Big, populist, ceremonial music to pack in the crowds and send everyone home happy: check.

The evening opened and closed with anthems of communal celebration. First, members of the ASO Chorus filed down the aisles of the auditorium to join the orchestra, and the audience, in Walter Damrosch’s beer-hall, omm-pah-pah edition of “The Star-Spangled Banner.” (Is this really the best we can do? If the ASO doesn’t want to play Stravinsky’s edgy 1940s orchestration, shouldn’t they commission their own?)

Next came Ralph Vaughan Williams’ Shakespeare-inspired “Serenade to Music,” a nice way to open the concert season, in washes of lush, twinking, pastoral sound. ASO music director Robert Spano led the serenade like it was a wintertime daydream of a clement summer evening.

Jennifer Higdon’s “Dooryard Bloom” is a 28-minute setting of Walt Whitman’s most celebrated poem (“When Lilacs Last in the Dooryard Bloom’d”) on the mourning of Lincoln, and it’s her most searching and “deep” work to date. Baritone Nmon Ford, who sang the work with the ASO last February at the annual MLK concert, was again soloist Thurday. (Both the Vaughan Willams and the Higdon will be recorded this weekend.)

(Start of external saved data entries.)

-- ==== Sys2Proof/Machine/Cadence.lean ====
section
/-!
DEFINITION. Machine/Cadence.lean: edge times (R123), the runtime of the cadences (R124 to R139), the making of a bank
switch (R141, R155, R173, R174), and what an edge tells the serializers and a waiting switch.
-/

namespace Sys2Proof.Machine

/-! ### Edge times (R123) -/

/-- The period as a fraction over `num`: den × 10^9. -/
def CadRec.span (r : CadRec) : Nat := r.den * 10 ^ 9

/-- E(k) in ns since the epoch (R123). -/
def CadRec.edgeTime (r : CadRec) (k : Nat) : Nat := k * r.span / r.num + r.phase

/-- F(k), the fall of a SQUARE output (R126). -/
def CadRec.fallTime (r : CadRec) (k : Nat) : Nat := (2 * k + 1) * r.span / (2 * r.num) + r.phase

/-- floor(P), the whole ns of the period (R119). -/
def CadRec.floorP (r : CadRec) : Nat := r.span / r.num

/-- The end time of the output that edge `k` starts (R126). -/
def CadRec.endTime (r : CadRec) (k : Nat) : Nat :=
  match r.shape with
  | .pulse => r.edgeTime k + r.width
  | .square => r.fallTime k

/-- The smallest index whose edge lies at or after `t` ns. -/
def CadRec.firstAt (r : CadRec) (t : Nat) : Nat :=
  if t ≤ r.phase then 0 else ((t - r.phase) * r.num + r.span - 1) / r.span

/-- The time counter is at or past `t` ns, its fraction included (R123). -/
def State.atOrPast (s : State) (t : Nat) : Bool := decide (t * 2 ^ 32 ≤ s.time.total)

/-! ### Starts and restarts -/

/-- The state in which a cadence starts (R125, table), its first edge the smallest index with an edge at or after
`least` ns. -/
def startState (r : CadRec) (traced : Bool) (least : Nat) : CadState :=
  match r.mode with
  | .off => .off
  | .oneShot => .idle
  | .continuous =>
    if r.policy = .whenTraced ∧ traced = false then .waiting
    else .running (r.firstAt least) (r.edgeTime (r.firstAt least))

/-- The least edge time of the later-than form at the present counter value: later than it (R125). -/
def laterThanNow (s : State) : Nat := s.time.totalNs + 1

/-- The least edge time of the at-or-after form with start time `at` (in ns) and `before`, the value taken for the tick
before (in 2^−32 ns): at or after the one and later than the other (R125). -/
def atOrAfter (at_ before : Nat) : Nat := max at_ (before / 2 ^ 32 + 1)

/-- Cadence `n` restarted from a record: its output inactive, any arming lost, its last edge kept (R139, R141). -/
def restartCad (n : Fin 8) (r : CadRec) (least : Nat) (s : State) : State :=
  s.setCad n
    { st := startState r s.servo.traced least, pulse := none, last := s.cad[n].last, endedNow := false }

/-- The traced flag is set: every WAITING cadence starts by the later-than form (R108, R129). -/
def startWaiting (s : State) : State :=
  allCad.foldl
    (fun t n =>
      match t.cad[n].st with
      | .waiting => t.setCad n { t.cad[n] with st := startState (t.cadRec n) true (laterThanNow t) }
      | _ => t) s

/-! ### Edges -/

/-- The end time that an output starting now is given: none when the counter stands at its top and the end lies beyond
it (R137). R137 speaks of the tick at which the counter saturates; an edge that R128 puts off to a later tick is treated
in the same way, so that its output never goes active (DESIGN CHOICE, assumption 23). -/
def pulseUntil (s : State) (e : Nat) : Option Nat :=
  if s.time = TimeVal.top ∧ limitNs ≤ e then none else some e

/-- The edge of index `k` at time `t` of cadence `n` is produced, leaving the cadence in `next` (R126, R132): the output
goes active, the last edge becomes this one, and the edge is told to the bound serializers. -/
def produceEdge (n : Fin 8) (k t : Nat) (next : CadState) (s : State) : State :=
  tellEdge n k t
    (s.setCad n
      { st := next, pulse := pulseUntil s ((s.cadRec n).endTime k), last := some (k, t), endedNow := false })

/-! ### The bank switch -/

/-- The value R125 takes for the tick before, for a switch at an edge of time `t`: when R128 produced the edge one tick
after the tick that reached it, the value of the tick before that tick (R153). -/
def valueBefore (s : State) (t : Nat) : Nat := if t * 2 ^ 32 ≤ s.prevTime then s.prevTime2 else s.prevTime

/-- Cadence `n` at a switch (R141): untouched when its records are equal, restarted by the at-or-after form when not. -/
def switchCad (out inc : Bank) (least : Nat) (n : Fin 8) (s : State) : State :=
  if out.cad[n] = inc.cad[n] then s else restartCad n inc.cad[n] least s

/-- The word in progress was begun at this very tick. -/
def Serializer.isFresh (x : Serializer) : Bool :=
  match x.word with
  | some w => decide (w.count = 0)
  | none => false

/-- A serializer at a switch (R173, R174): with a changed configuration its word is abandoned; with an equal one, a word
begun at this very tick by a cadence that the switch restarts is dropped. That holds too when the cadence's record was
rewritten between the edge and the switch of that tick, so that the word is kept where the rewritten record equals the
incoming one, and dropped where they differ (DESIGN CHOICE, assumption 25). -/
def switchSer (out inc : Bank) (m : Fin 2) (s : State) : State :=
  let c : LabelCfg := out.labels[m]
  let x : Serializer := s.ser[m]
  if out.labels[m] ≠ inc.labels[m] then s.setSer m (x.abandon c)
  else if x.isFresh = true ∧ out.cad[c.cadence] ≠ inc.cad[c.cadence] then s.setSer m (x.abandon c)
  else s

/-- The switch to bank `target` is made with trigger time `at_`, `before` being the value taken for the tick before
(R155). -/
def makeSwitch (target : Fin 4) (at_ before : Nat) (s : State) : State :=
  let out := s.bank
  let inc := s.banks[target]
  let s1 := allCad.foldl (fun t n => switchCad out inc (atOrAfter at_ before) n t) s
  let s2 := bothSer.foldl (fun t m => switchSer out inc m t) s1
  raise .bankSwitched { s2 with active := target, switch := none }

/-- An edge (R153) or a miss (R154) of cadence `n` at time `t` reaches a switch that waits for it. -/
def tellSwitch (n : Fin 8) (t before : Nat) (s : State) : State :=
  match s.switch with
  | some q =>
    match q.trigger with
    | .atEdge c => if c = n then makeSwitch q.target t before s else s
    | .atTime _ _ => s
  | none => s

/-! ### The events and the outputs of a tick -/

/-- R128 holds an edge back at the present tick: the output ended at it, or its end time is reached and it is about to.
-/
def heldBack (s : State) (x : CadRun) : Bool :=
  x.endedNow || x.pulse.any s.atOrPast

/-- The ns of an AT_TIME trigger. -/
def triggerNs (sec ns : Nat) : Nat := sec * 10 ^ 9 + ns

/-- A pending AT_TIME switch is to be made at the latest tick (R151). -/
def SwitchReq.isReached (s : State) (q : SwitchReq) : Bool :=
  match q.trigger with
  | .atTime sec ns => if q.due then q.dueTick else s.atOrPast (triggerNs sec ns)
  | .atEdge _ => false

/-- An ARMED one-shot would miss: its run policy is WHEN_TRACED and the traced flag is clear (R132). -/
def State.wouldMiss (s : State) (n : Fin 8) : Bool :=
  decide ((s.cadRec n).policy = .whenTraced) && !s.servo.traced

/-- The latest tick reaches an event of cadence `n` that is still to be taken: the end of its output (R127), its next
edge (R126, unless R128 puts it off), or its armed edge (R132). -/
def State.cadReached (s : State) (n : Fin 8) : Bool :=
  let x := s.cad[n]
  x.pulse.any s.atOrPast ||
    (match x.st with
      | .running _ t => s.atOrPast t && x.pulse.isNone && !x.endedNow
      | .armed _ t => s.atOrPast t && (s.wouldMiss n || !heldBack s x)
      | _ => false)

/-- The latest tick reaches an event that is still to be taken: one of a cadence, or the time of a switch (R151). -/
def State.eventReached (s : State) : Bool := allCad.any s.cadReached || s.switch.any fun q => q.isReached s

/-- The output of cadence `n` at the latest tick: active, and its end time not reached (R127). -/
def State.isLive (s : State) (n : Fin 8) : Bool := s.cad[n].pulse.any fun e => !s.atOrPast e

/-- The outputs of serializer `m` under its configuration (R168, R169). -/
def State.serOutputs (s : State) (m : Fin 2) : Bool × Bool := s.ser[m].outputs (s.label m)

/-- What the outputs are taken from as the state stands (R158, R159). -/
def State.viewNow (s : State) : TickView :=
  { active := #v[s.isLive 0, s.isLive 1, s.isLive 2, s.isLive 3, s.isLive 4, s.isLive 5, s.isLive 6, s.isLive 7]
    ser := #v[s.serOutputs 0, s.serOutputs 1]
    lines := s.bank.lines
    locked := s.servo.locked
    traced := s.servo.traced
    backup := decide (s.clock ≠ .normal) }

/-- What led from `s` to `t` leaves cadence `n` and its output as they were, or gives it a new one. -/
def TickView.cadAfter (s t : State) (v : TickView) (n : Fin 8) : Bool :=
  if t.cad[n] = s.cad[n] then v.active[n] else t.isLive n

/-- What led from `s` to `t` leaves serializer `m` as it was, or changes its word or its configuration. -/
def TickView.serAfter (s t : State) (v : TickView) (m : Fin 2) : Bool × Bool :=
  if t.ser[m].word = s.ser[m].word ∧ t.label m = s.label m then v.ser[m] else t.serOutputs m

/-- What a tick shows after the event of it that led from `s` to `t`: a switch shows every cadence, every serializer and
the routes as the incoming bank leaves them (R156, R157, R173); any other event, what it changed (R159). The flags are
those of the tick, and what other commands change of routes and label configurations between ticks is not in it: they
reach the outputs at the next tick (R159, R160, R172; assumption 6). -/
def TickView.follow (s t : State) (v : TickView) : TickView :=
  if t.switch = s.switch then
    let a := v.cadAfter s t
    { v with
      active := #v[a 0, a 1, a 2, a 3, a 4, a 5, a 6, a 7]
      ser := #v[v.serAfter s t 0, v.serAfter s t 1] }
  else { t.viewNow with locked := v.locked, traced := v.traced, backup := v.backup }

/-- The outputs take the levels of the latest tick once no event of it is still to be taken (R159; DESIGN CHOICE,
assumption 6). -/
def settleTick (s : State) : State :=
  match s.view with
  | some v => if s.eventReached then s else showOutputs v s
  | none => s

/-- An event of the latest tick that led from `s` to `t` has been taken, or a rewrite that ended an output (R139, R157).
-/
def endEvent (s t : State) : State := settleTick { t with view := t.view.map (TickView.follow s t) }

/-! ### The cadence events -/

/-- CADENCE_EDGE (R126): a RUNNING cadence whose next edge time the counter has reached produces it, but not while its
output is active nor at the tick at which the output ended (R128). The serializers bound in the outgoing configuration
are told of a trigger edge before the switch it reaches is made (DESIGN CHOICE, assumption 8): where the switch leaves
the cadence untouched but changes a label configuration, the word begun for that edge is abandoned (R173), and a
serializer bound to the cadence by its incoming configuration alone gets no word for it. -/
def cadenceEdge (n : Fin 8) (s : State) : State :=
  let x := s.cad[n]
  match x.st with
  | .running k t =>
    if s.atOrPast t = true ∧ x.pulse = none ∧ x.endedNow = false then
      let r := s.cadRec n
      endEvent s (tellSwitch n t (valueBefore s t) (produceEdge n k t (.running (k + 1) (r.edgeTime (k + 1))) s))
    else s
  | _ => s

/-- CADENCE_EDGE. -/
def execCadenceEdge (n : Fin 8) (s : State) : Answer := .next (cadenceEdge n s)

/-- PULSE_END (R127): an active output whose end time the counter has reached goes inactive. -/
def pulseEnd (n : Fin 8) (s : State) : State :=
  match s.cad[n].pulse with
  | some e =>
    if s.atOrPast e then endEvent s (s.setCad n { s.cad[n] with pulse := none, endedNow := true }) else s
  | none => s

/-- PULSE_END. -/
def execPulseEnd (n : Fin 8) (s : State) : Answer := .next (pulseEnd n s)

/-- ONESHOT_FIRE (R132): an ARMED cadence whose armed edge the counter has reached. It fires with ONESHOT_DONE, though
not at the tick that also reaches the end of an earlier output (R128), or under WHEN_TRACED with the traced flag clear
goes to DONE with ONESHOT_MISSED; either reaches a waiting switch (R153, R154). An output still active whose end time is
not reached is replaced. As in `cadenceEdge` the serializers are told before a switch is made, and ONESHOT_DONE or
ONESHOT_MISSED is raised before the BANK_SWITCHED of a switch that the firing or the miss makes. A serializer that the
firing finds SHIFTING raises its LABEL_OVERRUN before ONESHOT_DONE (R170). These orders are the model's (DESIGN CHOICE,
assumption 8). -/
def oneshotFire (n : Fin 8) (s : State) : State :=
  let x := s.cad[n]
  match x.st with
  | .armed k t =>
    if s.atOrPast t = false then s
    else if s.wouldMiss n then
      endEvent s (tellSwitch n t (valueBefore s t) (raise .oneshotMissed (s.setCad n { x with st := .done })))
    else if heldBack s x then s
    else endEvent s (tellSwitch n t (valueBefore s t) (raise .oneshotDone (produceEdge n k t .done s)))
  | _ => s

/-- ONESHOT_FIRE. -/
def execOneshotFire (n : Fin 8) (s : State) : Answer := .next (oneshotFire n s)

/-- AT_TIME_REACHED (R151): the counter has reached the time of a pending AT_TIME switch, or the tick after a request
already due has come. -/
def atTimeReached (s : State) : State :=
  match s.switch with
  | some q =>
    match q.trigger with
    | .atTime sec ns =>
      if q.isReached s then endEvent s (makeSwitch q.target (triggerNs sec ns) s.prevTime s) else s
    | .atEdge _ => s
  | none => s

/-- AT_TIME_REACHED. -/
def execAtTimeReached (s : State) : Answer := .next (atTimeReached s)

/-! ### Steps and the catch-up advance -/

/-- A step notice at cadence `n` (R133, R134): a RUNNING cadence is realigned; an ARMED one whose edge the stepped value
has passed goes to DONE and misses; an output still active in DONE goes inactive. -/
def stepCad (n : Fin 8) (s : State) : State :=
  let x := s.cad[n]
  match x.st with
  | .running _ _ =>
    let k := (s.cadRec n).firstAt (laterThanNow s)
    raise (.realigned n)
      (s.setCad n { x with st := .running k ((s.cadRec n).edgeTime k), pulse := none, endedNow := false })
  | .armed _ t =>
    if s.atOrPast t then raise .oneshotMissed (s.setCad n { x with st := .done, pulse := none }) else s
  | .done => s.setCad n { x with pulse := none }
  | _ => s

/-- The output of a cadence after an advance to the present counter value: inactive when its end time was reached. -/
def pulseAfter (s : State) (p : Option Nat) : Option Nat :=
  match p with
  | some e => if s.atOrPast e then none else some e
  | none => none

A master story-teller, Spano has a knack for crafting three dimentional imagery in the music he conducts. His reading of Beethoven’s Ninth Symphony held a lot of defiance, an occassional snarl and possibly anger toward some unmentioned force of darkness — and that was all before we heard a single word of poetry.

His tempos in the moment-of-creation opening movement were swift, at times relentless, ever onward. We knew where he was headed.

He likened the second movement scherzo to a cosmic thunderstorm. Each timpani stroke seemed more like a solar flare than a mere lighting bolt. The slow movement flowed forward, too, a wide, tranquil river — almost a lyrical love song — rather than a serene pool of contemplation.

The finale, when it arrived, showed the ASO a bit scrappy — not yet in top form after a summer away from the concert hall and the rigors of the classical repertoire.

But here, at the start of the “Ode to Joy” movement, Spano finally relaxed. He let it breathe, took in the view before the final assault to the summit. (Spano’s imagery is vivid, although not necessarily telling a single storyline.)

A so-so quartet of vocal soloists — soprano Measha Brueggergosman, mezzo Kelley O’Connor, tenor Thomas Studebaker and baritone Ford — sang well individually but sounded bitter as an ensemble. They never blended in shaping phrases.

And they couldn’t compete with the ASO Chorus in linguisitic savvy or articulation of Schiller’s German “To Joy” ode.

Compete? In Beethoven? Yes, the 200 or so voices in Norman Mackenzie’s world-famous choir blows the competition out of the sea — in polished artistry but, sometimes problematically, also in volume and force of attack. It was evident that with so much music to prepare, and recording sessions coming up, Spano let the chorus do their thing, unchecked. When they let loose words of universal brotherhood, sit back and receive the message.